All this is in line with the DICT’s mandate to provide rapid response in the event of disasters and assist in the dissemination of vital information as part of its frontline role as the lead agency of the Emergency Telecommunications Cluster (ETC).

Back-up communications systems and platforms are essential for emergency response, as connectivity is often one of the first services that are impacted by extreme weather conditions. The satellite phones were delivered at the height of the deployment during the Typhoon Odette response in January, and thereafter the VSAT equipment was provided in February.

In a recent ceremony in the DICT CARAGA Regional Office in Butuan City, UNDP Philippines Deputy Resident Representative Edwine Carrie personally turned over three pick-up trucks to DICT Undersecretary for Resilient Government Emergency Communications Alan A. Silor. A fourth pick-up truck was also delivered to the DICT CARAGA Regional Office subsequently after the ceremony.

This cooperative engagement with UNDP shall enable the DICT to expand its reach in the most affected areas by provisioning critical emergency communications equipment and support services.

– Alan A. Silor, Undersecretary, Department of Information and Communications Technology – Resilient Government Emergency Communications

In turn, Mr Edwine Carrie highlighted that the contributions will not only support DICT, but also contribute to supporting local governments as they move towards recovery planning, restoring critical services and infrastructure, and resilience-building interventions – with the end goal of improving equal access to sustainable basic services by the population and leaving no one behind.

Aside from these, critical emergency communications and ICT equipment and services like additional VSAT equipment with hard case and UPS, power generator sets, dual-band two-way mobile base radios, and portable rugged tablets will also be delivered and pre-deployed in strategic areas.

UNDP has utilised its emergency funds in procuring the said items as part of its commitment to support the DICT and the Government of the Philippines in the response and recovery work from the onslaught of typhoons. This initiative also targets to support preparedness and resilience-building for other disasters that might occur in the future.

The handed-over vehicles and emergency communications equipment will be deployed in several high-impact areas like Emergency Operations Centers (EOC) and seats of local government units to facilitate ease of coordination, response, and even recovery during disaster operations. Part of the inventory will be prepositioned to support the critical areas of concern, with locations covering the provinces most affected by Typhoon Odette like Bohol, Cebu, Southern Leyte and Surigao del Norte.

Experts believe the Philipines is sitting in a disaster zone as it’s part of the Pacific Ring of Fire, a path along the Pacific Ocean that is prone to volcano eruptions and earthquakes.

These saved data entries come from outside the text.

-- ==== Sys2Proof/Tests/Slice0.lean ====
section
/-! SUPPORT. The model's own tests: what the word check refuses, words written out from the encoding tables, the vectors
of spec/95_test_vectors.md one step at a time, and a witness for the hypotheses of each statement. -/

open Sys2Proof Sys2Proof.Machine

namespace Sys2Proof.Tests

/-! ### What the word check refuses (R70, R71, R134, R152) -/

theorem test_wellFormed_refuses_wire_256 : (PortWord.wire 256).wellFormed = false := by decide
theorem test_wellFormed_refuses_hop_8 : (PortWord.op 8 []).wellFormed = false := by decide
theorem test_wellFormed_refuses_missing_operand : (PortWord.op 1 [0x90]).wellFormed = false := by decide
theorem test_wellFormed_refuses_extra_operand : (PortWord.op 7 [0]).wellFormed = false := by decide
theorem test_wellFormed_refuses_feed_256 : (PortWord.op 0 [256]).wellFormed = false := by decide
theorem test_wellFormed_refuses_attach_key_256 : (PortWord.op 1 [256, 1]).wellFormed = false := by decide
theorem test_wellFormed_refuses_detach_key_256 : (PortWord.op 2 [256]).wellFormed = false := by decide
theorem test_wellFormed_refuses_pin_256 : (PortWord.op 3 [256, 0]).wellFormed = false := by decide
theorem test_wellFormed_refuses_analog_16384 : (PortWord.op 3 [0, 16384]).wellFormed = false := by decide
theorem test_wellFormed_refuses_port_256 : (PortWord.op 4 [256, 0]).wellFormed = false := by decide
theorem test_wellFormed_refuses_digital_16384 : (PortWord.op 4 [0, 16384]).wellFormed = false := by decide
theorem test_wellFormed_refuses_cmd_256 : (PortWord.op 5 [256]).wellFormed = false := by decide
theorem test_wellFormed_refuses_payload_256 : (PortWord.op 5 [1, 256]).wellFormed = false := by decide

/-- A code that names no handler. Which codes those are is open (log entry 4). -/
theorem test_wellFormed_refuses_handler (n : Nat) (h : isHandlerCode n = false) :
    (PortWord.op 1 [0x90, n]).wellFormed = false := by simp [PortWord.wellFormed, h]

/-- Vector E-14: the refusal of a value above 16383 by name. -/
theorem test_decode_E14 : decode .default (.op 3 [0, 16384]) = .error (.valueTooWide 16384) := by decide

/-- I7: an operation that does not exist is refused by name. -/
theorem test_decode_no_such_operation : decode .default (.op 8 [1]) = .error (.noSuchOperation 8) := by decide

/-! ### One word per row, written out from the encoding column of the table -/

theorem test_decode_data : decode .default (.wire 0b01111111) = .ok (.data 0x7F) := by decide
theorem test_decode_analogMessage : decode .default (.wire 0b10011111) = .ok (.analogMessage 15) := by decide
theorem test_decode_digitalMessage : decode .default (.wire 0b10100010) = .ok (.digitalMessage 2) := by decide
theorem test_decode_setPinMode : decode .default (.wire 0b11000001) = .ok (.setPinMode 1) := by decide
theorem test_decode_reportAnalog : decode .default (.wire 0b11010100) = .ok (.reportAnalog 4) := by decide
theorem test_decode_reportDigital : decode .default (.wire 0b11101111) = .ok (.reportDigital 15) := by decide
theorem test_decode_class80 : decode .default (.wire 0b10000101) = .ok (.unrecognizedClass80 5) := by decide
theorem test_decode_classB0 : decode .default (.wire 0b10110011) = .ok (.unrecognizedClassB0 3) := by decide
theorem test_decode_startSysex : decode .default (.wire 0b11110000) = .ok .startSysex := by decide
theorem test_decode_endSysex : decode .default (.wire 0b11110111) = .ok .endSysex := by decide
theorem test_decode_reportVersion : decode .default (.wire 0b11111001) = .ok .reportVersion := by decide
theorem test_decode_systemReset : decode .default (.wire 0b11111111) = .ok .systemReset := by decide
theorem test_decode_F1 : decode .default (.wire 0b11110001) = .ok .unrecognizedF1 := by decide
theorem test_decode_F2 : decode .default (.wire 0b11110010) = .ok .unrecognizedF2 := by decide
theorem test_decode_F3 : decode .default (.wire 0b11110011) = .ok .unrecognizedF3 := by decide
theorem test_decode_F4 : decode .default (.wire 0b11110100) = .ok .unrecognizedF4 := by decide
theorem test_decode_F5 : decode .default (.wire 0b11110101) = .ok .unrecognizedF5 := by decide
theorem test_decode_F6 : decode .default (.wire 0b11110110) = .ok .unrecognizedF6 := by decide
theorem test_decode_F8 : decode .default (.wire 0b11111000) = .ok .unrecognizedF8 := by decide
theorem test_decode_FA : decode .default (.wire 0b11111010) = .ok .unrecognizedFA := by decide
theorem test_decode_FB : decode .default (.wire 0b11111011) = .ok .unrecognizedFB := by decide
theorem test_decode_FC : decode .default (.wire 0b11111100) = .ok .unrecognizedFC := by decide
theorem test_decode_FD : decode .default (.wire 0b11111101) = .ok .unrecognizedFD := by decide
theorem test_decode_FE : decode .default (.wire 0b11111110) = .ok .unrecognizedFE := by decide
/-- Program P1, line 3: `(0, 0x93)`. -/
theorem test_decode_feed : decode .default (.op 0b000 [0x93]) = .ok (.feed 0x93) := by decide
/-- Program P1, line 1: `(1, 0x90, hA)`. -/
theorem test_decode_attach : decode .default (.op 0b001 [0x90, 0]) = .ok (.attach 0x90 .first) := by decide
/-- Program P4, line 5: `(2, 0xA0)`. -/
theorem test_decode_detach : decode .default (.op 0b010 [0xA0]) = .ok (.detach 0xA0) := by decide
/-- Program P1, line 2: `(3, 0x03, 133)`. -/
theorem test_decode_encAnalog : decode .default (.op 0b011 [0x03, 133]) = .ok (.encAnalog 3 133) := by decide
/-- Program P2, line 5: `(4, 0x02, 3)`. -/
theorem test_decode_encDigital : decode .default (.op 0b100 [0x02, 3]) = .ok (.encDigital 2 3) := by decide
/-- Vector E-9's operation. -/
theorem test_decode_encExtended : decode .default (.op 0b101 [0x01, 10, 20, 30]) = .ok (.encExtended 1 [10, 20, 30]) := by
  decide
/-- Program P4, line 8: `(6)`. -/
theorem test_decode_encVersion : decode .default (.op 0b110 []) = .ok .encVersion := by decide
/-- Program P1, line 6: `(7)`. -/
theorem test_decode_readDiag : decode .default (.op 0b111 []) = .ok .readDiag := by decide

To make matters worse, the country is also regularly visited by typhoons.

Digital technology can make a huge difference in helping disaster-hit regions of the country. A clear example is how VSATs made a difference in typhoon-struck areas in Mindanao in the aftermath of Typhoon Odette, one of the strongest in the country’s history. DICT delivered those VSATs as intended.

Another example of how digitalisation can infuse positive change is the digital transformation of the Bureau of Internal Revenue (BIR). Thanks to technology, the agency was able to collect more taxes even at the height of the pandemic as reported on OpenGov Asia.